This question evaluates proficiency in experimental design, causal inference, randomization and contamination control, regression modeling with fixed effects and clustered standard errors, power calculation, and handling of compliance and robustness issues.
You are optimizing a delivery marketplace feature suspected to reduce cold-food incidents for bike couriers in dense zones. Design a 2-week switchback experiment at the city level that toggles the feature ON/OFF by equal-length time slots within each city. Be precise and address: (A) Randomization: Choose a slot length L given an average order lifecycle of 45 minutes and a driver relocation/carryover horizon of 30 minutes.
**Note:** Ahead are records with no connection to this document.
-- ==== Sys2Proof/Machine/Alu8.lean ====
section
/-! DEFINITION. 8-bit arithmetic and logic (R205 to R221). -/

namespace Sys2Proof.Machine

/-- Write the accumulator and the flags. -/
def State.putA (x : Byte × Flags) (s : State) : State := { s with a := x.1, f := x.2.pack }

/-- Apply an operation to A and an operand: the register and flag writes of the operation's rule (R205 to R213). -/
def State.applyAlu (op : AluOp) (b : Byte) (s : State) : State :=
  match op with
  | .add => s.putA (add8 s.a b false)
  | .adc => s.putA (add8 s.a b s.flagC)
  | .sub => s.putA (sub8 s.a b false)
  | .sbc => s.putA (sub8 s.a b s.flagC)
  | .and => s.putA (and8 s.a b)
  | .xor => s.putA (xor8 s.a b)
  | .or => s.putA (or8 s.a b)
  | .cp => s.setFlags (sub8 s.a b false).2

/-- `op A,r` (R205). -/
def aluReg (op : AluOp) (r : Reg8) (s : State) : Result := .next (s.applyAlu op (s.reg r))

/-- `op A,(HL)` (R205). -/
def aluHl (op : AluOp) (s : State) : Result := .next (s.nextCycle.applyAlu op (s.nextCycle.read8 s.hl))

/-- `op A,d8` (R205). -/
def aluImm (op : AluOp) (n : Byte) (s : State) : Result := .next (s.applyAlu op n)

/-- `INC r` (R214). -/
def incReg (r : Reg8) (s : State) : Result :=
  .next ((s.setReg r (inc8 (s.reg r) s.flagC).1).setFlags (inc8 (s.reg r) s.flagC).2)

/-- `INC (HL)` (R215): one read, then one write and the flags. -/
def incHl (s : State) : Result :=
  let x := inc8 (s.nextCycle.read8 s.hl) s.flagC
  .next ((s.nextCycle.nextCycle.write8 s.hl x.1).setFlags x.2)

/-- `DEC r` (R216). -/
def decReg (r : Reg8) (s : State) : Result :=
  .next ((s.setReg r (dec8 (s.reg r) s.flagC).1).setFlags (dec8 (s.reg r) s.flagC).2)

/-- `DEC (HL)` (R217): one read, then one write and the flags. -/
def decHl (s : State) : Result :=
  let x := dec8 (s.nextCycle.read8 s.hl) s.flagC
  .next ((s.nextCycle.nextCycle.write8 s.hl x.1).setFlags x.2)

/-- `DAA` (R218). -/
def daa (s : State) : Result := .next (s.putA (daa8 s.a s.flags))

/-- `CPL` (R219). -/
def cpl (s : State) : Result := .next (((s.setReg .a (~~~ s.a)).setFlagN true).setFlagH true)

/-- `SCF` (R220). -/
def scf (s : State) : Result := .next (((s.setFlagN false).setFlagH false).setFlagC true)

/-- `CCF` (R221). -/
def ccf (s : State) : Result := .next (((s.setFlagN false).setFlagH false).setFlagC (!s.flagC))

/-! ### The rows of `aluReg` -/

/-- 0x80 `ADD A,B` (R206). -/
def execAddAB (s : State) : Result := aluReg .add .b s

/-- 0x81 `ADD A,C` (R206). -/
def execAddAC (s : State) : Result := aluReg .add .c s

/-- 0x82 `ADD A,D` (R206). -/
def execAddAD (s : State) : Result := aluReg .add .d s

/-- 0x83 `ADD A,E` (R206). -/
def execAddAE (s : State) : Result := aluReg .add .e s

/-- 0x84 `ADD A,H` (R206). -/
def execAddAH (s : State) : Result := aluReg .add .h s

/-- 0x85 `ADD A,L` (R206). -/
def execAddAL (s : State) : Result := aluReg .add .l s

/-- 0x87 `ADD A,A` (R206). -/
def execAddAA (s : State) : Result := aluReg .add .a s

/-- 0x88 `ADC A,B` (R207). -/
def execAdcAB (s : State) : Result := aluReg .adc .b s

/-- 0x89 `ADC A,C` (R207). -/
def execAdcAC (s : State) : Result := aluReg .adc .c s

/-- 0x8A `ADC A,D` (R207). -/
def execAdcAD (s : State) : Result := aluReg .adc .d s

/-- 0x8B `ADC A,E` (R207). -/
def execAdcAE (s : State) : Result := aluReg .adc .e s

/-- 0x8C `ADC A,H` (R207). -/
def execAdcAH (s : State) : Result := aluReg .adc .h s

/-- 0x8D `ADC A,L` (R207). -/
def execAdcAL (s : State) : Result := aluReg .adc .l s

/-- 0x8F `ADC A,A` (R207). -/
def execAdcAA (s : State) : Result := aluReg .adc .a s

/-- 0x90 `SUB A,B` (R208). -/
def execSubAB (s : State) : Result := aluReg .sub .b s

/-- 0x91 `SUB A,C` (R208). -/
def execSubAC (s : State) : Result := aluReg .sub .c s

/-- 0x92 `SUB A,D` (R208). -/
def execSubAD (s : State) : Result := aluReg .sub .d s

/-- 0x93 `SUB A,E` (R208). -/
def execSubAE (s : State) : Result := aluReg .sub .e s

/-- 0x94 `SUB A,H` (R208). -/
def execSubAH (s : State) : Result := aluReg .sub .h s

/-- 0x95 `SUB A,L` (R208). -/
def execSubAL (s : State) : Result := aluReg .sub .l s

/-- 0x97 `SUB A,A` (R208). -/
def execSubAA (s : State) : Result := aluReg .sub .a s

/-- 0x98 `SBC A,B` (R209). -/
def execSbcAB (s : State) : Result := aluReg .sbc .b s

/-- 0x99 `SBC A,C` (R209). -/
def execSbcAC (s : State) : Result := aluReg .sbc .c s

/-- 0x9A `SBC A,D` (R209). -/
def execSbcAD (s : State) : Result := aluReg .sbc .d s

/-- 0x9B `SBC A,E` (R209). -/
def execSbcAE (s : State) : Result := aluReg .sbc .e s

/-- 0x9C `SBC A,H` (R209). -/
def execSbcAH (s : State) : Result := aluReg .sbc .h s

/-- 0x9D `SBC A,L` (R209). -/
def execSbcAL (s : State) : Result := aluReg .sbc .l s

/-- 0x9F `SBC A,A` (R209). -/
def execSbcAA (s : State) : Result := aluReg .sbc .a s

/-- 0xA0 `AND A,B` (R210). -/
def execAndAB (s : State) : Result := aluReg .and .b s

/-- 0xA1 `AND A,C` (R210). -/
def execAndAC (s : State) : Result := aluReg .and .c s

/-- 0xA2 `AND A,D` (R210). -/
def execAndAD (s : State) : Result := aluReg .and .d s

/-- 0xA3 `AND A,E` (R210). -/
def execAndAE (s : State) : Result := aluReg .and .e s

/-- 0xA4 `AND A,H` (R210). -/
def execAndAH (s : State) : Result := aluReg .and .h s

/-- 0xA5 `AND A,L` (R210). -/
def execAndAL (s : State) : Result := aluReg .and .l s

/-- 0xA7 `AND A,A` (R210). -/
def execAndAA (s : State) : Result := aluReg .and .a s

/-- 0xA8 `XOR A,B` (R211). -/
def execXorAB (s : State) : Result := aluReg .xor .b s

/-- 0xA9 `XOR A,C` (R211). -/
def execXorAC (s : State) : Result := aluReg .xor .c s

/-- 0xAA `XOR A,D` (R211). -/
def execXorAD (s : State) : Result := aluReg .xor .d s

/-- 0xAB `XOR A,E` (R211). -/
def execXorAE (s : State) : Result := aluReg .xor .e s

/-- 0xAC `XOR A,H` (R211). -/
def execXorAH (s : State) : Result := aluReg .xor .h s

/-- 0xAD `XOR A,L` (R211). -/
def execXorAL (s : State) : Result := aluReg .xor .l s

/-- 0xAF `XOR A,A` (R211). -/
def execXorAA (s : State) : Result := aluReg .xor .a s

/-- 0xB0 `OR A,B` (R212). -/
def execOrAB (s : State) : Result := aluReg .or .b s

/-- 0xB1 `OR A,C` (R212). -/
def execOrAC (s : State) : Result := aluReg .or .c s

/-- 0xB2 `OR A,D` (R212). -/
def execOrAD (s : State) : Result := aluReg .or .d s

/-- 0xB3 `OR A,E` (R212). -/
def execOrAE (s : State) : Result := aluReg .or .e s

/-- 0xB4 `OR A,H` (R212). -/
def execOrAH (s : State) : Result := aluReg .or .h s

/-- 0xB5 `OR A,L` (R212). -/
def execOrAL (s : State) : Result := aluReg .or .l s

/-- 0xB7 `OR A,A` (R212). -/
def execOrAA (s : State) : Result := aluReg .or .a s

/-- 0xB8 `CP A,B` (R213). -/
def execCpAB (s : State) : Result := aluReg .cp .b s

/-- 0xB9 `CP A,C` (R213). -/
def execCpAC (s : State) : Result := aluReg .cp .c s

/-- 0xBA `CP A,D` (R213). -/
def execCpAD (s : State) : Result := aluReg .cp .d s

/-- 0xBB `CP A,E` (R213). -/
def execCpAE (s : State) : Result := aluReg .cp .e s

/-- 0xBC `CP A,H` (R213). -/
def execCpAH (s : State) : Result := aluReg .cp .h s

/-- 0xBD `CP A,L` (R213). -/
def execCpAL (s : State) : Result := aluReg .cp .l s

/-- 0xBF `CP A,A` (R213). -/
def execCpAA (s : State) : Result := aluReg .cp .a s

/-! ### The rows of `aluHl` -/

/-- 0x86 `ADD A,(HL)` (R206). -/
def execAddAIndHl (s : State) : Result := aluHl .add s

/-- 0x8E `ADC A,(HL)` (R207). -/
def execAdcAIndHl (s : State) : Result := aluHl .adc s

/-- 0x96 `SUB A,(HL)` (R208). -/
def execSubAIndHl (s : State) : Result := aluHl .sub s

/-- 0x9E `SBC A,(HL)` (R209). -/
def execSbcAIndHl (s : State) : Result := aluHl .sbc s

/-- 0xA6 `AND A,(HL)` (R210). -/
def execAndAIndHl (s : State) : Result := aluHl .and s

/-- 0xAE `XOR A,(HL)` (R211). -/
def execXorAIndHl (s : State) : Result := aluHl .xor s

/-- 0xB6 `OR A,(HL)` (R212). -/
def execOrAIndHl (s : State) : Result := aluHl .or s

/-- 0xBE `CP A,(HL)` (R213). -/
def execCpAIndHl (s : State) : Result := aluHl .cp s

/-! ### The rows of `aluImm` -/

/-- 0xC6 `ADD A,d8` (R206). -/
def execAddAD8 (n : Byte) (s : State) : Result := aluImm .add n s

/-- 0xCE `ADC A,d8` (R207). -/
def execAdcAD8 (n : Byte) (s : State) : Result := aluImm .adc n s

/-- 0xD6 `SUB A,d8` (R208). -/
def execSubAD8 (n : Byte) (s : State) : Result := aluImm .sub n s

/-- 0xDE `SBC A,d8` (R209). -/
def execSbcAD8 (n : Byte) (s : State) : Result := aluImm .sbc n s

/-- 0xE6 `AND A,d8` (R210). -/
def execAndAD8 (n : Byte) (s : State) : Result := aluImm .and n s

/-- 0xEE `XOR A,d8` (R211). -/
def execXorAD8 (n : Byte) (s : State) : Result := aluImm .xor n s

/-- 0xF6 `OR A,d8` (R212). -/
def execOrAD8 (n : Byte) (s : State) : Result := aluImm .or n s

/-- 0xFE `CP A,d8` (R213). -/
def execCpAD8 (n : Byte) (s : State) : Result := aluImm .cp n s

/-! ### The rows of `incReg` -/

/-- 0x04 `INC B` (R214). -/
def execIncB (s : State) : Result := incReg .b s

/-- 0x0C `INC C` (R214). -/
def execIncC (s : State) : Result := incReg .c s

/-- 0x14 `INC D` (R214). -/
def execIncD (s : State) : Result := incReg .d s

/-- 0x1C `INC E` (R214). -/
def execIncE (s : State) : Result := incReg .e s

/-- 0x24 `INC H` (R214). -/
def execIncH (s : State) : Result := incReg .h s

/-- 0x2C `INC L` (R214). -/
def execIncL (s : State) : Result := incReg .l s

/-- 0x3C `INC A` (R214). -/
def execIncA (s : State) : Result := incReg .a s

/-! ### The rows of `incHl` -/

/-- 0x34 `INC (HL)` (R215). -/
def execIncIndHl (s : State) : Result := incHl s

/-! ### The rows of `decReg` -/

/-- 0x05 `DEC B` (R216). -/
def execDecB (s : State) : Result := decReg .b s

/-- 0x0D `DEC C` (R216). -/
def execDecC (s : State) : Result := decReg .c s

/-- 0x15 `DEC D` (R216). -/
def execDecD (s : State) : Result := decReg .d s

/-- 0x1D `DEC E` (R216). -/
def execDecE (s : State) : Result := decReg .e s

/-- 0x25 `DEC H` (R216). -/
def execDecH (s : State) : Result := decReg .h s

/-- 0x2D `DEC L` (R216). -/
def execDecL (s : State) : Result := decReg .l s

/-- 0x3D `DEC A` (R216). -/
def execDecA (s : State) : Result := decReg .a s

/-! ### The rows of `decHl` -/

/-- 0x35 `DEC (HL)` (R217). -/
def execDecIndHl (s : State) : Result := decHl s

/-! ### The rows of `daa` -/

/-- 0x27 `DAA` (R218). -/
def execDaa (s : State) : Result := daa s

/-! ### The rows of `cpl` -/

/-- 0x2F `CPL` (R219). -/
def execCpl (s : State) : Result := cpl s

/-! ### The rows of `scf` -/

/-- 0x37 `SCF` (R220). -/
def execScf (s : State) : Result := scf s

/-! ### The rows of `ccf` -/

/-- 0x3F `CCF` (R221). -/
def execCcf (s : State) : Result := ccf s

end Sys2Proof.Machine
end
Justify L to minimize contamination and describe a block-randomization scheme that balances day-of-week and peak hours while preventing predictability. (B) Assignment vs exposure: Define the difference between slot-level assignment (Intention-to-Treat) and realized exposure when some units operate in OFF slots but pick up spillover demand from neighboring ON slots. Specify what goes in the numerator/denominator for the primary metric (cold-food rate among biker deliveries), and show two denominator variants: include all deliveries (condition_label=0 and 1) vs include only deliveries with condition_label=1. (C) Analysis model: Write the exact regression you would run (formula notation is fine) with city fixed effects and slot-of-week fixed effects, and cluster-robust SEs at the city×slot level. Explain how you would incorporate pre-period baselines or covariates (e.g., weather, surge, courier mix) for precision. (D) Power: With baseline cold-food rate = 6%, target relative reduction = 10% (MDE = 0.6pp), average 120 eligible orders per slot, intracluster correlation (ICC) at the slot level = 0.02, and 14 days, estimate the number of switchbacks (ON↔OFF transitions per city) needed for 80% power at α=0.05. State assumptions and show the core calculation or code you would use. (E) Diagnostics: List concrete randomization checks and balance tests you will run, and how you would test for carryover (e.g., leading indicators, excluding boundary intervals). (F) Robustness: How would you handle partial compliance, missing telemetry, or shocks (major events) mid-test? Describe a principled decision rule to stop, extend, or rerun the test.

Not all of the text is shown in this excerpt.